WHAT THE EXERCISE ASKS:
Start at the line holding "def recordStart (s". Write out that line and each one after it to the end of the data, unchanged.

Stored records
-=-=-

-- ==== Sys2Proof/Machine/Security.lean ====
section
/-! DEFINITION. The boot flash and its boot record (R470, R471, R479), firmware images (R474, R475), the key store (R485), owner
keys (R484, R486), measurements and attestation (R487, R488, R494) and the SEC commands (R489–R492). -/

namespace Sys2Proof.Machine

/-! ## The flash (R470, R471) -/

/-- Bytes of the flash; one that did not answer the probe reads as erased. -/
def flashRead (s : State) (a n : Nat) : List Byte :=
  if s.sec.flashOn then Mem.read 0xFF s.sec.flash a n else List.replicate n 0xFF

/-- Bytes programmed into the flash. -/
def flashWrite (s : State) (a : Nat) (d : List Byte) : State :=
  if s.sec.flashOn then { s with sec := { s.sec with flash := Mem.write 0xFF s.sec.flash a d } } else s

/-- A range of the flash erased. -/
def flashErase (s : State) (a n : Nat) : State :=
  if s.sec.flashOn then { s with sec := { s.sec with flash := Mem.clear s.sec.flash a (a + n) } } else s

/-- The slots by TARGET: firmware A and B, plans P and F. -/
def slotAt (t : Nat) : Nat := if t = 0 then 0x40000 else if t = 1 then 0x440000 else if t = 2 then 0x1000000 else 0x3000000
def slotSize (t : Nat) : Nat := if t < 2 then 0x400000 else 0x2000000

/-- A slot whose first 4 bytes read 0xFFFF_FFFF is empty. -/
def slotEmpty (s : State) (t : Nat) : Bool := ofLE (flashRead s (slotAt t) 4) == 0xFFFFFFFF

/-! ## The key register (R472) -/

/-- An identity is in force. -/
def hasIdentity (s : State) : Bool := s.sec.root.isSome

/-- `n` bytes that HKDF-SHA-384 derives from the root secret: 0 for the DevID key pair, 1 and 2 for the other keys. -/
def derived_ (s : State) (i n : Nat) : List Byte :=
  match s.sec.root with
  | some r => hkdf384 Config.hkdfSalt (leBytes 32 r.toNat) (Config.hkdfInfo i) n
  | none => List.replicate n 0

/-- The DevID private scalar and public key, the key-wrapping key, and the boot-record key. -/
def devIdScalar (s : State) : Nat := 1 + Config.scalarOf (derived_ s 0 48) % (p384n - 1)
def devIdKey (s : State) : List Byte := ecPublic (devIdScalar s)
def wrapKey (s : State) : List Byte := derived_ s 1 32
def bootRecordKey (s : State) : List Byte := derived_ s 2 48

/-- The signature of the DevID key over a digest (R488). -/
def devIdSign (s : State) (digest : List Byte) : List Byte :=
  ecdsaSign (devIdScalar s) (1 + Config.signNonce digest % (p384n - 1)) digest

/-! ## The failed-start record (R479, R480, R527) -/

/-- The check of a boot-record entry over its first 8 bytes. -/
def recordCheck (s : State) (b : List Byte) : List Byte := (hmac384 (bootRecordKey s) b).take 8

/-- The boot-record entries whose check verifies: address and 16 bytes. -/
def bootEntries (s : State) : List (Nat × List Byte) :=
  ((List.range 512).map (fun i => (16 * i, flashRead s (16 * i) 16))).filter (fun e =>
    slice e.2 8 8 == recordCheck s (e.2.take 8))

/-- The entry in force: that of the highest SEQ. -/
def bootEntry (s : State) : Option (Nat × List Byte) :=
  (bootEntries s).foldl (fun a e => match a with
    | none => some e
    | some x => if fieldLE x.2 4 4 ≤ fieldLE e.2 4 4 then some e else a) none

/-- Address and SEQ of the entry that is written next. -/
def bootNext (s : State) : Nat × Nat :=
  match bootEntry s with
  | some e => ((e.1 + 16) % 8192, fieldLE e.2 4 4 + 1)
  | none => (0, 0)

/-- An entry is appended after the one in force; a full sector gives way to the other one, erased. Without an identity the boot
record is not used. (DEDUCED, assumption 98.) -/
def bootAppend (s : State) (failed reason : Nat) : State :=
  if !hasIdentity s then s
  else
    let b := leBytes 1 failed ++ leBytes 1 reason ++ [0, 0] ++ leBytes 4 (bootNext s).2
    let s1 := if (bootNext s).1 % 4096 == 0 then flashErase s (bootNext s).1 4096 else s
    flashWrite s1 (bootNext s).1 (b ++ recordCheck s b)

/-- FAILED and REASON are recorded: the persistent word, then the flash (R480). -/
def recordStart (s : State) (failed reason : Nat) : State :=
  bootAppend { s with log := { s.log with persist := persistWord failed reason },
                      sec := { s.sec with failed := failed, reason := reason } } failed reason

-=-=-

EXPECTED OUTPUT:
def recordStart (s : State) (failed reason : Nat) : State :=
  bootAppend { s with log := { s.log with persist := persistWord failed reason },
                      sec := { s.sec with failed := failed, reason := reason } } failed reason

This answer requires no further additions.